■ What is expected: For the entries below, report every line that includes the word "getDescriptorOther".

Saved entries

***

-- ==== Sys2Proof/Laws/State.lean ====
section
/-! SUPPORT. What each named update of the state does to each field, so that no proof unfolds a record update. -/

namespace Sys2Proof.Machine

/-! ## Plain updates -/

@[simp] theorem State.goto_core (s : State) (k : List Stmt) : (s.goto k).core = s.core := rfl
@[simp] theorem State.goto_epc (s : State) (k : List Stmt) : (s.goto k).epc = s.epc := rfl
@[simp] theorem State.goto_eps (s : State) (k : List Stmt) : (s.goto k).eps = s.eps := rfl
@[simp] theorem State.goto_ctrlDir (s : State) (k : List Stmt) : (s.goto k).ctrlDir = s.ctrlDir := rfl
@[simp] theorem State.goto_rom (s : State) (k : List Stmt) : (s.goto k).rom = s.rom := rfl
@[simp] theorem State.goto_ram (s : State) (k : List Stmt) : (s.goto k).ram = s.ram := rfl
@[simp] theorem State.goto_engine (s : State) (k : List Stmt) : (s.goto k).engine = Engine.ofCont k := rfl
@[simp] theorem State.goto_faults (s : State) (k : List Stmt) : (s.goto k).faults = s.faults := rfl
@[simp] theorem State.goto_trace (s : State) (k : List Stmt) : (s.goto k).trace = s.trace := rfl
@[simp] theorem State.goto_par (s : State) (k : List Stmt) : (s.goto k).par = s.par := rfl
@[simp] theorem State.goto_env (s : State) (k : List Stmt) : (s.goto k).env = s.env := rfl
@[simp] theorem State.goto_calls (s : State) (k : List Stmt) : (s.goto k).calls = s.calls := rfl
@[simp] theorem State.goto_burst (s : State) (k : List Stmt) : (s.goto k).burst = s.burst := rfl

@[simp] theorem State.record_core (s : State) (e : Event) : (s.record e).core = s.core := rfl
@[simp] theorem State.record_epc (s : State) (e : Event) : (s.record e).epc = s.epc := rfl
@[simp] theorem State.record_eps (s : State) (e : Event) : (s.record e).eps = s.eps := rfl
@[simp] theorem State.record_ctrlDir (s : State) (e : Event) : (s.record e).ctrlDir = s.ctrlDir := rfl
@[simp] theorem State.record_rom (s : State) (e : Event) : (s.record e).rom = s.rom := rfl
@[simp] theorem State.record_ram (s : State) (e : Event) : (s.record e).ram = s.ram := rfl
@[simp] theorem State.record_engine (s : State) (e : Event) : (s.record e).engine = s.engine := rfl
@[simp] theorem State.record_faults (s : State) (e : Event) : (s.record e).faults = s.faults := rfl
@[simp] theorem State.record_trace (s : State) (e : Event) : (s.record e).trace = s.trace ++ [e] := rfl
@[simp] theorem State.record_par (s : State) (e : Event) : (s.record e).par = s.par := rfl
@[simp] theorem State.record_env (s : State) (e : Event) : (s.record e).env = s.env := rfl
@[simp] theorem State.record_calls (s : State) (e : Event) : (s.record e).calls = s.calls := rfl
@[simp] theorem State.record_burst (s : State) (e : Event) : (s.record e).burst = s.burst := rfl

@[simp] theorem State.called_core (s : State) (c : Call) : (s.called c).core = s.core := rfl
@[simp] theorem State.called_epc (s : State) (c : Call) : (s.called c).epc = s.epc := rfl
@[simp] theorem State.called_eps (s : State) (c : Call) : (s.called c).eps = s.eps := rfl
@[simp] theorem State.called_ctrlDir (s : State) (c : Call) : (s.called c).ctrlDir = s.ctrlDir := rfl
@[simp] theorem State.called_rom (s : State) (c : Call) : (s.called c).rom = s.rom := rfl
@[simp] theorem State.called_ram (s : State) (c : Call) : (s.called c).ram = s.ram := rfl
@[simp] theorem State.called_engine (s : State) (c : Call) : (s.called c).engine = s.engine := rfl
@[simp] theorem State.called_faults (s : State) (c : Call) : (s.called c).faults = s.faults := rfl
@[simp] theorem State.called_trace (s : State) (c : Call) : (s.called c).trace = s.trace := rfl
@[simp] theorem State.called_par (s : State) (c : Call) : (s.called c).par = s.par := rfl
@[simp] theorem State.called_env (s : State) (c : Call) : (s.called c).env = s.env := rfl
@[simp] theorem State.called_calls (s : State) (c : Call) : (s.called c).calls = s.calls ++ [c] := rfl
@[simp] theorem State.called_burst (s : State) (c : Call) : (s.called c).burst = s.burst := rfl

@[simp] theorem State.raise_core (s : State) (f : Fault) : (s.raise f).core = s.core := rfl
@[simp] theorem State.raise_epc (s : State) (f : Fault) : (s.raise f).epc = s.epc := rfl
@[simp] theorem State.raise_eps (s : State) (f : Fault) : (s.raise f).eps = s.eps := rfl
@[simp] theorem State.raise_ctrlDir (s : State) (f : Fault) : (s.raise f).ctrlDir = s.ctrlDir := rfl
@[simp] theorem State.raise_rom (s : State) (f : Fault) : (s.raise f).rom = s.rom := rfl
@[simp] theorem State.raise_ram (s : State) (f : Fault) : (s.raise f).ram = s.ram := rfl
@[simp] theorem State.raise_engine (s : State) (f : Fault) : (s.raise f).engine = s.engine := rfl
@[simp] theorem State.raise_faults (s : State) (f : Fault) : (s.raise f).faults = if f ∈ s.faults then s.faults else s.faults ++ [f] := rfl
@[simp] theorem State.raise_trace (s : State) (f : Fault) : (s.raise f).trace = s.trace := rfl
@[simp] theorem State.raise_par (s : State) (f : Fault) : (s.raise f).par = s.par := rfl
@[simp] theorem State.raise_env (s : State) (f : Fault) : (s.raise f).env = s.env := rfl
@[simp] theorem State.raise_calls (s : State) (f : Fault) : (s.raise f).calls = s.calls := rfl
@[simp] theorem State.raise_burst (s : State) (f : Fault) : (s.raise f).burst = s.burst := rfl
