-- ==== Sys2Proof/Tests/Slice0.lean ====
section
/-! SUPPORT. Tests of one decoding or one step each, with the expected values of spec/95_test_vectors.md, and a state and
operands that meet the premises of each statement of Certificates/Slice0/Obligations.lean. -/

namespace Sys2Proof.Tests

open Sys2Proof.Machine

/-! ## The fixture F8 of 95 section 1 -/

/-- Bytes at consecutive addresses, a 0 not listed. -/
def cells (a : Nat) : List Byte → Memory
  | [] => []
  | b :: bs => if b = 0 then cells (a + 1) bs else (a, b) :: cells (a + 1) bs

/-- The fixture's ROM: the device, configuration and string descriptors. -/
def fixtureRom : Memory :=
  cells 0x40 [0x12, 0x01, 0x00, 0x02, 0x00, 0x00, 0x00, 0x08, 0x34, 0x12, 0x78, 0x56, 0x00, 0x01, 0x01, 0x02, 0x03,
    0x01] ++
  cells 0x52 [0x09, 0x02, 0x20, 0x00, 0x01, 0x01, 0x00, 0x80, 0x32, 0x09, 0x04, 0x00, 0x00, 0x02, 0xFF, 0x00] ++
  cells 0x80 [0x0A, 0x03, 0x55, 0x00, 0x32, 0x00, 0x2D, 0x00, 0x31, 0x00]

/-- "0123456789ABCDEF" twice and "01234567". -/
def fixtureText : List Byte :=
  let d : List Byte := [0x30, 0x31, 0x32, 0x33, 0x34, 0x35, 0x36, 0x37]
  let e : List Byte := [0x38, 0x39, 0x41, 0x42, 0x43, 0x44, 0x45, 0x46]
  d ++ e ++ d ++ e ++ d

/-- The fixture's hardware identifier. -/
def fixtureId : HwId := #v[0x00, 0x11, 0x22, 0x33, 0x44, 0x55, 0x66, 0x77, 0x88, 0x99, 0xAA, 0xBB]

/-- The fixture's parameters. -/
def fixturePar : Params where
  romSize := 0x100
  ramSize := 0x100
  langidAddr := 0
  serialAddr := 0
  statusAddr := 0x60
  serialIndex := 3
  hwId := fixtureId
  serialMap := { listed := [(fixtureId, fixtureText)], other := fixtureText.reverse }
  vendorPresent := false

/-- Power-on with the fixture's parameters and ROM. -/
def fixture : State := { State.reset with par := fixturePar, rom := fixtureRom }

/-- Endpoint 0 as the reset handler leaves it. -/
def ep0Free : Ep := { Ep.blank with en := true, txin := true }

/-- S_def8: attached, the bus reset taken, `mps` 8. -/
def def8 : State :=
  { fixture with
    core := { fixture.core with initialized := true, ctrlMps := 8 }
    epc := { fixture.epc with eorstEn := true, attached := true }
    eps := { fixture.eps with ep0 := ep0Free }
    engine := .idle }

/-- Endpoint 0 with its setup read and not yet consumed. -/
def ep0Setup : Ep := { Ep.blank with en := true, rxstp := true }

/-- The dispatcher is at the classification of a request in S_def8, with room for a whole packet. -/
def asked (r : Request) : State :=
  { def8 with
    core := { def8.core with req := some r }
    eps := { def8.eps with ep0 := ep0Setup }
    engine := .busy [.classify, .taskBound]
    burst := 100 }

/-- The same in the Address state. -/
def askedInAddress (r : Request) : State :=
  { asked r with core := { (asked r).core with devState := .address } }

/-- The state a run of an instruction leaves. -/
def after (o : Host.Outcome State Fault Refusal) : Option State :=
  match o with
  | .next s => some s
  | _ => none

/-- What endpoint 0 holds for the host after an instruction, or whether it stalls. -/
def committed (o : Host.Outcome State Fault Refusal) : Option (List Byte) := (after o).bind fun s => (s.ep 0).inq

def stalls (o : Host.Outcome State Fault Refusal) : Option Bool := (after o).map fun s => (s.ep 0).stallReq

/-- A state whose next choice is made. -/
def choosing (m : Move) (u : State) : State := { u with env := { u.env with moves := m :: u.env.moves } }

/-- The premise `chooses` holds of it. -/
theorem chooses_choosing {u : State} (m : Move) (h : u.faults = []) : (choosing m u).chooses m u := ⟨h, rfl⟩

/-! ## Well-formedness refuses -/

theorem test_wf_recipient_code : Instr.wf (.getStatus .toHost (.reserved 3) 0 0 2) = false := by decide

theorem test_wf_recipient_codes_legal :
    Instr.wf (.getStatus .toHost (.reserved 4) 0 0 2) = true ∧
      Instr.wf (.getStatus .toHost (.reserved 31) 0 0 2) = true := by decide

theorem test_wf_other_type :
    Instr.wf (.getDescriptorOther .toHost .device 1 0 0 0) = false ∧
      Instr.wf (.getDescriptorOther .toHost .device 3 0 0 0) = false ∧
      Instr.wf (.getDescriptorOther .toHost .device 0 0 0 0) = true ∧
      Instr.wf (.getDescriptorOther .toHost .device 4 0 0 0) = true := by decide

theorem test_wf_undefined_code :
    Instr.wf (.stdUndefined .toHost .device 0x0C 0 0 0) = false ∧
      Instr.wf (.stdUndefined .toHost .device 0x0D 0 0 0) = true := by decide

/-! ## Decoding: the bytes and keys of 95 section 3.6 -/

theorem test_decode_getStatus :
    decode [0x82, 0x00, 0x00, 0x00, 0x81, 0x00, 0x02, 0x00] = .ok (.getStatus .toHost .endpoint 0 0x81 2) := by
  decide

theorem test_decode_clearFeature :
    decode [0x02, 0x01, 0x00, 0x00, 0x01, 0x00, 0x00, 0x00] = .ok (.clearFeature .toDevice .endpoint 0 1 0) := by
  decide

theorem test_decode_stdReserved02 :
    decode [0x80, 0x02, 0x00, 0x00, 0x00, 0x00, 0x02, 0x00] = .ok (.stdReserved02 .toHost .device 0 0 2) := by
  decide

theorem test_decode_setFeature :
    decode [0x02, 0x03, 0x00, 0x00, 0x01, 0x00, 0x00, 0x00] = .ok (.setFeature .toDevice .endpoint 0 1 0) := by
  decide

theorem test_decode_stdReserved04 :
    decode [0x00, 0x04, 0x00, 0x00, 0x00, 0x00, 0x00, 0x00] = .ok (.stdReserved04 .toDevice .device 0 0 0) := by
  decide

theorem test_decode_setAddress :
    decode [0x00, 0x05, 0x87, 0x00, 0x00, 0x00, 0x00, 0x00] = .ok (.setAddress .toDevice .device 0x87 0 0) := by
  decide

theorem test_decode_getDescriptorDevice :
    decode [0x81, 0x06, 0x00, 0x01, 0x00, 0x00, 0x12, 0x00] =
      .ok (.getDescriptorDevice .toHost .interface 0 0 0x12) := by decide
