-- ==== Sys2Proof/Machine/Flags.lean ====
section
/-! DEFINITION. Status. The block has no condition codes and no arithmetic flags (R21); what takes their
place is the status-to-light function (R104) and the numeric codes of the error classes (R141). -/

namespace Sys2Proof.Machine

/-- `light_of` (R104); `none` is its result UNKNOWN, which is never a value of `DS.light`. -/
def lightOf (code : Byte) : Option Colour :=
  if code = 0x00 then some .red
  else if code = 0x0B then some .green
  else if (0x20 ≤ code.toNat ∧ code.toNat ≤ 0x2B) ∨ code = 0x50 then some .blue
  else none

/-- The numeric code of an error class (R141). -/
def ErrorClass.code : ErrorClass → Byte
  | .tooShort => 0x01
  | .badHeader => 0x02
  | .badTrailer => 0x03
  | .badChecksum => 0x04
  | .unknownCommand => 0x05
  | .exchangeTimeout => 0x06
  | .transportError => 0x07
  | .unknownStatus => 0x08
  | .shortPayload => 0x09

/-- The error class of a `FrameError` (R142 to R145). -/
def errorClassOf : FrameError → ErrorClass
  | .tooShort => .tooShort
  | .badHeader => .badHeader
  | .badTrailer => .badTrailer
  | .badChecksum => .badChecksum

/-- The error class of an output event: `EV_DIAG` carries its own, `EV_WARN` is always `TransportError`
(R141). -/
def OutEvent.errorClass : OutEvent → Option ErrorClass
  | .diag c _ => some c
  | .warn _ _ => some .transportError
  | .tx _ _ | .frame _ | .display _ | .handler _ _ _ | .done _ => none

end Sys2Proof.Machine
end

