-- ==== Sys2Proof/Machine/Control.lean ====
section
/-! DEFINITION. The CONTROL context: one meaning per command (R92 to R97). No row reads the payload of the
received frame (R110). -/

namespace Sys2Proof.Machine

/-- CTRL.STOP (R92). -/
def execCtrlStop (_payload : Bytes) (s : State) : Result :=
  .next (sendAck Command.stop.code s.cfg.ackStop s).2

/-- CTRL.RUN (R93). -/
def execCtrlRun (_payload : Bytes) (s : State) : Result :=
  .next (sendAck Command.run.code s.cfg.ackRun s).2

/-- CTRL.SET_SPEED (R94): the received speed is neither read nor echoed. -/
def execCtrlSetSpeed (_payload : Bytes) (s : State) : Result :=
  .next (sendAck Command.setSpeed.code s.cfg.ackSetSpeed s).2

/-- CTRL.GEAR (R95). -/
def execCtrlGear (_payload : Bytes) (s : State) : Result :=
  .next (sendAck Command.gear.code s.cfg.ackGear s).2

/-- CTRL.VERSION (R96). -/
def execCtrlVersion (_payload : Bytes) (s : State) : Result :=
  .next (sendAck Command.version.code s.cfg.ackVersion s).2

/-- The state after CTRL.TELEMETRY (R97): the light follows the synthesized status once the ack has been
written, and only then. -/
def ctrlTelemetryAfter (s : State) : State :=
  match sendAck Command.telemetry.code (telemetryPayload (synTelemetry s.cfg)) s with
  | (.ok, t) => showLight s.cfg.synStatus t
  | (.fail, t) => t

/-- CTRL.TELEMETRY (R97). -/
def execCtrlTelemetry (_payload : Bytes) (s : State) : Result := .next (ctrlTelemetryAfter s)

end Sys2Proof.Machine
end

***

■ Output for this exercise:
    Instr.wf (.getDescriptorOther .toHost .device 1 0 0 0) = false ∧
      Instr.wf (.getDescriptorOther .toHost .device 3 0 0 0) = false ∧
      Instr.wf (.getDescriptorOther .toHost .device 0 0 0 0) = true ∧
      Instr.wf (.getDescriptorOther .toHost .device 4 0 0 0) = true := by decide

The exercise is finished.